Во второй день пребывания в этом отряде, мне сломали ногу. Скотчем всего замотали, положили на живот, ноги задрали кверху. Один сидел на мне, держал, второй бил по ступням черенком от лопаты.
Раздробили все кости. Поотбивали все мышцы, чтобы я не мог больше сопротивляться. Это продолжалось 12 дней. Каждый день эти люди приходили и по полчаса дробили мне кости ног. Постоянно угрожали изнасилованием. Мне тогда хотелось помереть, просто помереть, чтобы это все поскорее закончилось. Естественно, заключенные это делали не по своей инициативе, у них был приказ от начальства. Они прекрасно понимали, что если они не сделают это со мной, то с ними сделает то же самое кто-нибудь другой. Они панически этого боялись.
Сейчас я на свободе. После пыток я стал хромать, постоянно чувствую боль, когда хожу. Некоторые из людей, которые занимались пытками заключенных, до сих пор работают в этой колонии. Человек пять точно. Есть там такие два брата Зайцевых… Сейчас ситуация существенно изменилась. Раньше, «благодаря» пыткам, в Нижегородской области была рекордная статистика раскрываемости преступлений. Никто не выдерживал. Сейчас, насколько я знаю, там все относительно стабильно, нигде никого не пытают.

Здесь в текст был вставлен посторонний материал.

-- ==== Sys2Proof/Machine/LinkIns.lean ====
section
/-!
DEFINITION. The instructions of the link engine: major 60. Each is enqueued in the PIQ with the scalar operands it names
(01_engines.md R13, R14, R16); what its entry does is said by `runEntry` in Engines.lean.
-/

namespace Sys2Proof.Machine

/-- Copy local bytes to peer memory on a link token (14_link.md R404). -/
def execLput (a : BitVec 6) (b : BitVec 6) (c : BitVec 6) (k : BitVec 3) (s : State) : Out :=
  issue (.lput a b c k) 2 [a, b, c] s

/-- Copy peer bytes to local memory on a link token (14_link.md R404). -/
def execLget (a : BitVec 6) (b : BitVec 6) (c : BitVec 6) (k : BitVec 3) (s : State) : Out :=
  issue (.lget a b c k) 2 [a, b, c] s

/-- Collective reduction step from a peer buffer (14_link.md R405). -/
def execLcred (a : BitVec 6) (b : BitVec 6) (c : BitVec 6) (k : BitVec 3) (s : State) : Out :=
  issue (.lcred a b c k) 2 [a, b, c] s

/-- Collective gather step from a peer buffer (14_link.md R405). -/
def execLcgat (a : BitVec 6) (b : BitVec 6) (c : BitVec 6) (k : BitVec 3) (s : State) : Out :=
  issue (.lcgat a b c k) 2 [a, b, c] s

/-- Collective broadcast step into a peer buffer (14_link.md R405). -/
def execLcbc (a : BitVec 6) (b : BitVec 6) (c : BitVec 6) (k : BitVec 3) (s : State) : Out :=
  issue (.lcbc a b c k) 2 [a, b, c] s

/-- Wait for a link token, acquiring or raising its fault (14_link.md R406). -/
def execLwait (k : BitVec 3) (s : State) : Out :=
  issue (.lwait k) 2 [] s

/-- Wait until no link token is BUSY (14_link.md R406). -/
def execLfence (s : State) : Out :=
  issue .lfence 2 [] s

/-- Write whether a link token is not BUSY to the BQ (14_link.md R406). -/
def execLtest (k : BitVec 3) (s : State) : Out :=
  issue (.ltest k) 2 [] s

end Sys2Proof.Machine
end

Может и есть отдельные случаи избиения, но такого масштабных издевательств больше нет.
Системной борьбы с пытками в России нет. О них не расскажут по Первому каналу, а человеку, которого пытали, зачастую сложно признаться в произошедшем, особенно если имело место сексуальное насилие. О том, как меняется ситуация с пытками и издевательствами в местах лишения свободы, рассказывает юрист Комитета против пыток Сергей Шунин.
Как изменилась ситуация с пытками со времени создания вашей организации?
Сергей Шунин: В 98-м году в ответ на обращение в прокуратуру Нижегородской области мы получили письмо, в котором, в числе прочего, говорилось, «фактов применения „пыток“ на территории области не установлено».
Сейчас существование проблемы применения пыток уже не отрицает никто, однако представители правоохранительных ведомств предпочитают преподносить эти случаи как эксцессы.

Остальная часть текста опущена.